By Reuters - Jul 12,2017 - Last updated at Jul 12,2017

MOSUL, Iraq — Iraqi forces clashed with the Daesh militants holding out in Mosul's Old City on Wednesday, more than 36 hours after Baghdad declared victory over the extremists in what they had declared the de facto Iraqi capital of their "caliphate".

Prime Minister Haider Al Abadi's victory announcement signalled the biggest defeat for the hardline group since its lightning sweep through northern Iraq three years ago. But pockets of Mosul remain insecure and the city has been heavily damaged by nearly nine months of gruelling urban combat.

About 900,000 people fled the fighting, with more than a third sheltered in camps outside Iraq's second largest city and the rest living with family and friends in other neighbourhoods.

Civilian activity has quickly returned to much of Mosul and work is under way to repair damaged homes and infrastructure, something the United Nations estimates will initially cost more than $1 billion.

Newly trained local police are deployed in Mosul alongside the military, but authorities have not prepared a post-battle plan for governance and security in the city, officials say.

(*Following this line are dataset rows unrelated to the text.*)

@[simp] theorem State.setA_a (s : State) (v : Byte) : (s.setA v).a = v := rfl
@[simp] theorem State.setA_f (s : State) (v : Byte) : (s.setA v).f = s.f := rfl
@[simp] theorem State.setA_b (s : State) (v : Byte) : (s.setA v).b = s.b := rfl
@[simp] theorem State.setA_c (s : State) (v : Byte) : (s.setA v).c = s.c := rfl
@[simp] theorem State.setA_d (s : State) (v : Byte) : (s.setA v).d = s.d := rfl
@[simp] theorem State.setA_e (s : State) (v : Byte) : (s.setA v).e = s.e := rfl
@[simp] theorem State.setA_h (s : State) (v : Byte) : (s.setA v).h = s.h := rfl
@[simp] theorem State.setA_l (s : State) (v : Byte) : (s.setA v).l = s.l := rfl
@[simp] theorem State.setA_afAlt (s : State) (v : Byte) : (s.setA v).afAlt = s.afAlt := rfl
@[simp] theorem State.setA_bcAlt (s : State) (v : Byte) : (s.setA v).bcAlt = s.bcAlt := rfl
@[simp] theorem State.setA_deAlt (s : State) (v : Byte) : (s.setA v).deAlt = s.deAlt := rfl
@[simp] theorem State.setA_hlAlt (s : State) (v : Byte) : (s.setA v).hlAlt = s.hlAlt := rfl
@[simp] theorem State.setA_ix (s : State) (v : Byte) : (s.setA v).ix = s.ix := rfl
@[simp] theorem State.setA_iy (s : State) (v : Byte) : (s.setA v).iy = s.iy := rfl
@[simp] theorem State.setA_sp (s : State) (v : Byte) : (s.setA v).sp = s.sp := rfl
@[simp] theorem State.setA_pc (s : State) (v : Byte) : (s.setA v).pc = s.pc := rfl
@[simp] theorem State.setA_i (s : State) (v : Byte) : (s.setA v).i = s.i := rfl
@[simp] theorem State.setA_r (s : State) (v : Byte) : (s.setA v).r = s.r := rfl
@[simp] theorem State.setA_mw (s : State) (v : Byte) : (s.setA v).mw = s.mw := rfl
@[simp] theorem State.setA_iff1 (s : State) (v : Byte) : (s.setA v).iff1 = s.iff1 := rfl
@[simp] theorem State.setA_iff2 (s : State) (v : Byte) : (s.setA v).iff2 = s.iff2 := rfl
@[simp] theorem State.setA_im (s : State) (v : Byte) : (s.setA v).im = s.im := rfl
@[simp] theorem State.setA_intBlocked (s : State) (v : Byte) : (s.setA v).intBlocked = s.intBlocked := rfl
@[simp] theorem State.setA_reqReset (s : State) (v : Byte) : (s.setA v).reqReset = s.reqReset := rfl
@[simp] theorem State.setA_reqInt (s : State) (v : Byte) : (s.setA v).reqInt = s.reqInt := rfl
@[simp] theorem State.setA_reqNmi (s : State) (v : Byte) : (s.setA v).reqNmi = s.reqNmi := rfl
@[simp] theorem State.setA_halted (s : State) (v : Byte) : (s.setA v).halted = s.halted := rfl
@[simp] theorem State.setA_prefixMode (s : State) (v : Byte) : (s.setA v).prefixMode = s.prefixMode := rfl
@[simp] theorem State.setA_indexMode (s : State) (v : Byte) : (s.setA v).indexMode = s.indexMode := rfl
@[simp] theorem State.setA_heldDisp (s : State) (v : Byte) : (s.setA v).heldDisp = s.heldDisp := rfl
@[simp] theorem State.setA_tacts (s : State) (v : Byte) : (s.setA v).tacts = s.tacts := rfl
@[simp] theorem State.setA_devRaised (s : State) (v : Byte) : (s.setA v).devRaised = s.devRaised := rfl
@[simp] theorem State.setA_devRevoked (s : State) (v : Byte) : (s.setA v).devRevoked = s.devRevoked := rfl
@[simp] theorem State.setA_devFrame (s : State) (v : Byte) : (s.setA v).devFrame = s.devFrame := rfl
@[simp] theorem State.setA_mem (s : State) (v : Byte) : (s.setA v).mem = s.mem := rfl
@[simp] theorem State.setA_ports (s : State) (v : Byte) : (s.setA v).ports = s.ports := rfl
@[simp] theorem State.setA_cfg (s : State) (v : Byte) : (s.setA v).cfg = s.cfg := rfl

@[simp] theorem State.setF_a (s : State) (v : Byte) : (s.setF v).a = s.a := rfl
@[simp] theorem State.setF_f (s : State) (v : Byte) : (s.setF v).f = v := rfl
@[simp] theorem State.setF_b (s : State) (v : Byte) : (s.setF v).b = s.b := rfl
@[simp] theorem State.setF_c (s : State) (v : Byte) : (s.setF v).c = s.c := rfl
@[simp] theorem State.setF_d (s : State) (v : Byte) : (s.setF v).d = s.d := rfl
@[simp] theorem State.setF_e (s : State) (v : Byte) : (s.setF v).e = s.e := rfl
@[simp] theorem State.setF_h (s : State) (v : Byte) : (s.setF v).h = s.h := rfl
@[simp] theorem State.setF_l (s : State) (v : Byte) : (s.setF v).l = s.l := rfl
@[simp] theorem State.setF_afAlt (s : State) (v : Byte) : (s.setF v).afAlt = s.afAlt := rfl
@[simp] theorem State.setF_bcAlt (s : State) (v : Byte) : (s.setF v).bcAlt = s.bcAlt := rfl
@[simp] theorem State.setF_deAlt (s : State) (v : Byte) : (s.setF v).deAlt = s.deAlt := rfl
@[simp] theorem State.setF_hlAlt (s : State) (v : Byte) : (s.setF v).hlAlt = s.hlAlt := rfl
@[simp] theorem State.setF_ix (s : State) (v : Byte) : (s.setF v).ix = s.ix := rfl
@[simp] theorem State.setF_iy (s : State) (v : Byte) : (s.setF v).iy = s.iy := rfl
@[simp] theorem State.setF_sp (s : State) (v : Byte) : (s.setF v).sp = s.sp := rfl
@[simp] theorem State.setF_pc (s : State) (v : Byte) : (s.setF v).pc = s.pc := rfl
@[simp] theorem State.setF_i (s : State) (v : Byte) : (s.setF v).i = s.i := rfl
@[simp] theorem State.setF_r (s : State) (v : Byte) : (s.setF v).r = s.r := rfl
@[simp] theorem State.setF_mw (s : State) (v : Byte) : (s.setF v).mw = s.mw := rfl
@[simp] theorem State.setF_iff1 (s : State) (v : Byte) : (s.setF v).iff1 = s.iff1 := rfl
@[simp] theorem State.setF_iff2 (s : State) (v : Byte) : (s.setF v).iff2 = s.iff2 := rfl
@[simp] theorem State.setF_im (s : State) (v : Byte) : (s.setF v).im = s.im := rfl
@[simp] theorem State.setF_intBlocked (s : State) (v : Byte) : (s.setF v).intBlocked = s.intBlocked := rfl
@[simp] theorem State.setF_reqReset (s : State) (v : Byte) : (s.setF v).reqReset = s.reqReset := rfl
@[simp] theorem State.setF_reqInt (s : State) (v : Byte) : (s.setF v).reqInt = s.reqInt := rfl
@[simp] theorem State.setF_reqNmi (s : State) (v : Byte) : (s.setF v).reqNmi = s.reqNmi := rfl
@[simp] theorem State.setF_halted (s : State) (v : Byte) : (s.setF v).halted = s.halted := rfl
@[simp] theorem State.setF_prefixMode (s : State) (v : Byte) : (s.setF v).prefixMode = s.prefixMode := rfl
@[simp] theorem State.setF_indexMode (s : State) (v : Byte) : (s.setF v).indexMode = s.indexMode := rfl
@[simp] theorem State.setF_heldDisp (s : State) (v : Byte) : (s.setF v).heldDisp = s.heldDisp := rfl
@[simp] theorem State.setF_tacts (s : State) (v : Byte) : (s.setF v).tacts = s.tacts := rfl
@[simp] theorem State.setF_devRaised (s : State) (v : Byte) : (s.setF v).devRaised = s.devRaised := rfl
@[simp] theorem State.setF_devRevoked (s : State) (v : Byte) : (s.setF v).devRevoked = s.devRevoked := rfl
@[simp] theorem State.setF_devFrame (s : State) (v : Byte) : (s.setF v).devFrame = s.devFrame := rfl
@[simp] theorem State.setF_mem (s : State) (v : Byte) : (s.setF v).mem = s.mem := rfl
@[simp] theorem State.setF_ports (s : State) (v : Byte) : (s.setF v).ports = s.ports := rfl
@[simp] theorem State.setF_cfg (s : State) (v : Byte) : (s.setF v).cfg = s.cfg := rfl
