theorem loadSpecial_tacts (v : Byte) (s : State) (h : s.Uncontended) :
    (loadSpecial v s).tacts = s.tacts + 9 := by
  have e : ∀ n, contentionAt s.cfg.contention n = 0 := h
  simp [loadSpecial, State.waitMem, State.waitPort, State.portTact, e, BitVec.add_assoc]

/-- `LD r,(XY+d)` (R133). -/
theorem loadIdxReg_does (k : Idx) (rr : Reg8) (d : Byte) (s : State) :
    let t := loadIdxReg k rr d s
    t = { s.setR8 rr (s.peek (s.idxAddr k d)) with
      mw := s.idxAddr k d, pc := s.pc + 3, r := bumpR (bumpR s.r), tacts := t.tacts } := by
  simp [loadIdxReg, State.ext_iff]

theorem loadIdxReg_tacts (k : Idx) (rr : Reg8) (d : Byte) (s : State) (h : s.Uncontended) :
    (loadIdxReg k rr d s).tacts = s.tacts + 19 := by
  have e : ∀ n, contentionAt s.cfg.contention n = 0 := h
  simp [loadIdxReg, State.waitMem, State.waitPort, State.portTact, e, BitVec.add_assoc]

/-- `LD (XY+d),r` (R135). -/
theorem storeIdxReg_does (k : Idx) (d : Byte) (rr : Reg8) (s : State) :
    let t := storeIdxReg k d rr s
    t = { s with
      mw := s.idxAddr k d, pc := s.pc + 3, r := bumpR (bumpR s.r), tacts := t.tacts, mem := t.mem } ∧
    (s.mem.wf = true → StoresByte s t (s.idxAddr k d) (s.r8 rr)) := by
  constructor
  · simp [storeIdxReg, State.ext_iff]
  · intro h
    apply storesByte_of (t := s.fetchIndexed) <;> simp [storeIdxReg, h]

theorem storeIdxReg_tacts (k : Idx) (d : Byte) (rr : Reg8) (s : State) (h : s.Uncontended) :
    (storeIdxReg k d rr s).tacts = s.tacts + 19 := by
  have e : ∀ n, contentionAt s.cfg.contention n = 0 := h
  simp [storeIdxReg, State.waitMem, State.waitPort, State.portTact, e, BitVec.add_assoc]

/-- `LD (XY+d),n` (R137). -/
theorem storeIdxImm_does (k : Idx) (d n : Byte) (s : State) :
    let t := storeIdxImm k d n s
    t = { s with
      mw := s.idxAddr k d, pc := s.pc + 4, r := bumpR (bumpR s.r), tacts := t.tacts, mem := t.mem } ∧
    (s.mem.wf = true → StoresByte s t (s.idxAddr k d) n) := by
  constructor
  · simp [storeIdxImm, State.ext_iff]
  · intro h
    apply storesByte_of (t := (s.fetchPrefixed.fetchByte.fetchByte).tick 2) <;> simp [storeIdxImm, h]

theorem storeIdxImm_tacts (k : Idx) (d n : Byte) (s : State) (h : s.Uncontended) :
    (storeIdxImm k d n s).tacts = s.tacts + 19 := by
  have e : ∀ n, contentionAt s.cfg.contention n = 0 := h
  simp [storeIdxImm, State.waitMem, State.waitPort, State.portTact, e, BitVec.add_assoc]

/-- The reads of a word load (R162 to R164). -/
theorem loadWordCycles_does (nn : Word) (s : State) :
    let t := loadWordCycles nn s
    t = { s with
      mw := nn + 1, tacts := t.tacts } := by
  simp [loadWordCycles, State.ext_iff]

theorem loadWordCycles_tacts (nn : Word) (s : State) (h : s.Uncontended) :
    (loadWordCycles nn s).tacts = s.tacts + 6 := by
  have e : ∀ n, contentionAt s.cfg.contention n = 0 := h
  simp [loadWordCycles, State.waitMem, State.waitPort, State.portTact, e, BitVec.add_assoc]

Iraqi forces exchanged gunfire with the militants in their final Mosul redoubt just before midnight and through the day on Wednesday, three residents living just across the Tigris River from the area told Reuters.

Army helicopters strafed the Old City and columns of smoke rose into the air, though it was unclear if these came from controlled explosions or bombs set off by Daesh, the residents said by phone.

“We still live in an atmosphere of war despite the victory announcement two days ago,” said Fahd Ghanim, 45. Another resident said the blasts shook the ground around half a kilometre away.

An Iraqi military official attributed the activity to “clearing operations”.

“Daesh is hiding in different places,” he said. “They disappear here and pop up there, then we target them.” 

Media access to the area has been heavily restricted since Abadi claimed victory on Monday, hailing “the collapse of the terrorist state”.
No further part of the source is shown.